| EXERCISE OBJECTIVE |
Go through the records and show each line where the word "pkCap" occurs.

(Saved data entries)
- - -

theorem witness_StepRunsDecodedCommand :
    (∃ s w rest i, (s : State).port = .command w :: rest ∧ s.fault = false ∧ decode w = .ok i)
    ∧ ∃ s w rest i, (s : State).port = .command w :: rest ∧ s.fault = true ∧ w = 0x0100000000000000
        ∧ decode w = .ok i :=
  ⟨⟨{ State.reset with port := [.command 0x3600000000000000] }, 0x3600000000000000, [], .flRdt, rfl, rfl, rfl⟩,
   ⟨{ faulted with port := [.command 0x0100000000000000] }, 0x0100000000000000, [], .stRd, rfl, rfl, rfl, rfl⟩⟩

theorem witness_FaultGateTurnsWordsAway : ∃ s w rest, (s : State).port = .command w :: rest ∧ s.fault = true
    ∧ w ≠ 0x0100000000000000 :=
  ⟨{ faulted with port := [.command 0x0100000000000001] }, 0x0100000000000001, [], rfl, rfl, by decide⟩

/-- The first and the last opcode of each of the four ranges. -/
theorem witness_UnassignedOpcodeRaisesIllegal :
    ∀ opc ∈ [0x02, 0x0F, 0x14, 0x1F, 0x23, 0x2F, 0x38, 0xFF], ∃ s w rest, (s : State).port = .command w :: rest
      ∧ s.fault = false ∧ opc = w.toNat / 2 ^ 56
      ∧ ((0x02 ≤ opc ∧ opc ≤ 0x0F) ∨ (0x14 ≤ opc ∧ opc ≤ 0x1F) ∨ (0x23 ≤ opc ∧ opc ≤ 0x2F)
        ∨ (0x38 ≤ opc ∧ opc ≤ 0xFF)) := by
  intro opc h
  refine ⟨{ State.reset with port := [.command (BitVec.ofNat 64 (opc * 2 ^ 56))] }, BitVec.ofNat 64 (opc * 2 ^ 56), [],
    rfl, rfl, ?_⟩
  revert opc; decide

/-- Bit 8 of CRC_BYTE, just above its field, and bit 55 of NOP. -/
theorem witness_ReservedBitRaisesReserved : ∀ c ∈ [(0x1100000000000100, Op.crcByte, 8), (0x0080000000000000, Op.nop, 55)],
    ∃ s w rest, ∃ o : Op, ∃ k : Nat, c = (w, o, k) ∧ (s : State).port = .command w :: rest ∧ s.fault = false
      ∧ w.toNat / 2 ^ 56 = o.opc.toNat ∧ k < 56 ∧ w.getLsbD k = true
      ∧ ∀ r ∈ r46Fields o.format, ¬(r.2 ≤ k ∧ k ≤ r.1) := by
  intro c h
  refine ⟨{ State.reset with port := [.command c.1] }, c.1, [], c.2.1, c.2.2, rfl, rfl, rfl, ?_⟩
  revert c; decide

theorem witness_OneResponsePerCommand :
    ({ State.reset with port := [.command 0] } : State).port = .command 0 :: [] := rfl

theorem witness_EncodeOfDecode : decode 0x3300000000000022 = .ok (.flSel true 2) := rfl

theorem witness_StatusReadAlwaysRuns :
    (∃ s rest, (s : State).port = .command 0x0100000000000000 :: rest)
    ∧ ∃ s w rest, (s : State).port = .command w :: rest ∧ w.toNat / 2 ^ 56 = 0x01 ∧ w ≠ 0x0100000000000000 :=
  ⟨⟨{ faulted with port := [.command 0x0100000000000000] }, [], rfl⟩,
   ⟨{ faulted with port := [.command 0x0100000000000001] }, 0x0100000000000001, [], rfl, by decide, by decide⟩⟩

theorem witness_CrcAccumulator : (∃ s acc, (s : State).crcAcc = some acc) ∧ ∃ s, (s : State).crcAcc = none :=
  ⟨⟨crcState 1, 1, rfl⟩, ⟨State.reset, rfl⟩⟩

theorem witness_CrcSequenceRespondsCrc : ∃ s bytes rest, (s : State).fault = false
    ∧ s.port = commandInputs (crc32Commands bytes) ++ rest :=
  ⟨{ State.reset with port := commandInputs (crc32Commands [0x49]) ++ [.command 0] }, [0x49], [.command 0], rfl, rfl⟩

theorem witness_CrcContinuesWithoutInit : ∃ s : State, ∃ first more : List Byte, s.fault = false
    ∧ s.port = commandInputs (crc32Commands first ++ more.map .crcByte ++ [.crcFinal]) :=
  ⟨{ State.reset with port := commandInputs (crc32Commands [0x49] ++ [0x45].map .crcByte ++ [.crcFinal]) },
    [0x49], [0x45], rfl, rfl⟩

/-- The last capacity that fits, 128 bits in 16 bytes, and the first that does not. -/
theorem witness_PkInitZeroesBuffer : ((128#32).toNat + 7) / 8 ≤ State.reset.cfg.pkMaxBytes
    ∧ ((129#32).toNat + 7) / 8 > State.reset.cfg.pkMaxBytes := by decide

/-- `n` 0, 1, 16 and 17, and a sample that ends at the capacity or one bit past it. -/
theorem witness_PkPutOrsSample : State.reset.pkCap = none ∧ (pkState 17 []).pkCap = some 17
    ∧ ((0#5).toNat = 0 ∨ 17 ≤ (0#5).toNat) ∧ ((17#5).toNat = 0 ∨ 17 ≤ (17#5).toNat)
    ∧ (1 ≤ (16#5).toNat ∧ (16#5).toNat ≤ 16 ∧ (2#32).toNat + (16#5).toNat > (17#32).toNat)
    ∧ (1 ≤ (16#5).toNat ∧ (16#5).toNat ≤ 16 ∧ (1#32).toNat + (16#5).toNat ≤ (17#32).toNat)
    ∧ (1 ≤ (1#5).toNat ∧ (1#5).toNat ≤ 16 ∧ (16#32).toNat + (1#5).toNat ≤ (17#32).toNat) := by decide

theorem witness_PkRdbRespondsByte : State.reset.pkCap = none ∧ (pkState 9 []).pkCap = some 9
    ∧ (2#32).toNat ≥ ((9#32).toNat + 7) / 8 ∧ (1#32).toNat < ((9#32).toNat + 7) / 8 := by decide

theorem witness_PkSamplesLandInOrder : ∃ s cap off, ∃ n : BitVec 5, ∃ vals : List (BitVec 16), ∃ rest, (s : State).fault = false
    ∧ s.pkCap = some cap ∧ 1 ≤ n.toNat ∧ n.toNat ≤ 16 ∧ off + vals.length * n.toNat ≤ cap.toNat
    ∧ s.port = commandInputs (vals.mapIdx fun j v => .pkPut (BitVec.ofNat 32 (off + j * n.toNat)) v n) ++ rest :=
  ⟨{ pkState 7 [] with
      port := commandInputs ([0#16, 3, 1].mapIdx fun j v => .pkPut (BitVec.ofNat 32 (1 + j * 2)) v 2) ++ [] },
    7, 1, 2, [0, 3, 1], [], rfl, rfl, by decide, by decide, by decide, rfl⟩

/-- 2.4: the rows (6, 0, 2), (0, 6, 2) and (20, 0, 10), one for each case, the first two with a tie. -/
theorem witness_PaethPicksNearest :
    let d := fun (a b c v : Byte) => ((a.toNat : Int) + b.toNat - c.toNat - v.toNat).natAbs
    (d 6 0 2 6 ≤ d 6 0 2 0 ∧ d 6 0 2 6 ≤ d 6 0 2 2)
    ∧ (¬(d 0 6 2 0 ≤ d 0 6 2 6 ∧ d 0 6 2 0 ≤ d 0 6 2 2) ∧ d 0 6 2 6 ≤ d 0 6 2 2)
    ∧ (¬(d 20 0 10 20 ≤ d 20 0 10 0 ∧ d 20 0 10 20 ≤ d 20 0 10 10) ∧ ¬d 20 0 10 0 ≤ d 20 0 10 10) := by decide

theorem witness_ForwardFilterBytes : 3 < ([0xFF, 0xFF, 0x80, 0x01] : List Byte).length := by decide

theorem witness_InverseFilterBytes : 1 ≤ 1 ∧ 3 < ([0x10, 0xF0, 0x10, 0xF0] : List Byte).length := by decide

/-- bpp 1 and 8, with and without a previous row. -/
theorem witness_InverseUndoesForward : ∀ c ∈ [(1, none), (8, some [1, 2, 3]), (8, none), (1, some [1, 2, 3])],
    1 ≤ c.1 ∧ c.1 ≤ 8 ∧ ∀ r : List Byte, c.2 = some r → r.length = ([7, 8, 9] : List Byte).length := by
  intro c h
  simp only [List.mem_cons, List.not_mem_nil, or_false] at h
  rcases h with rfl | rfl | rfl | rfl <;> refine ⟨by decide, by decide, ?_⟩ <;> rintro r ⟨⟩ <;> rfl

theorem witness_MissingNeighboursCollapseFilters :
    1 < ([7, 8, 9] : List Byte).length ∧ 1 < 2 := by decide

/-- Depth 7 is forced, depth 8 is not, and Average (3) has three earlier kinds. -/
theorem witness_SelectionIsEarliestMinimum : (true = true ∧ 7 < 8) ∧ ¬(true = true ∧ 8 < 8)
    ∧ FilterKind.none.word.toNat
      < (select [0x76, 0x70, 0xEB] (some [0xFD, 0x77, 0xB0]) 1 false 8).word.toNat := by decide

- - -

| ANSWER SPACE |
theorem witness_PkPutOrsSample : State.reset.pkCap = none ∧ (pkState 17 []).pkCap = some 17
theorem witness_PkRdbRespondsByte : State.reset.pkCap = none ∧ (pkState 9 []).pkCap = some 9
    ∧ s.pkCap = some cap ∧ 1 ≤ n.toNat ∧ n.toNat ≤ 16 ∧ off + vals.length * n.toNat ≤ cap.toNat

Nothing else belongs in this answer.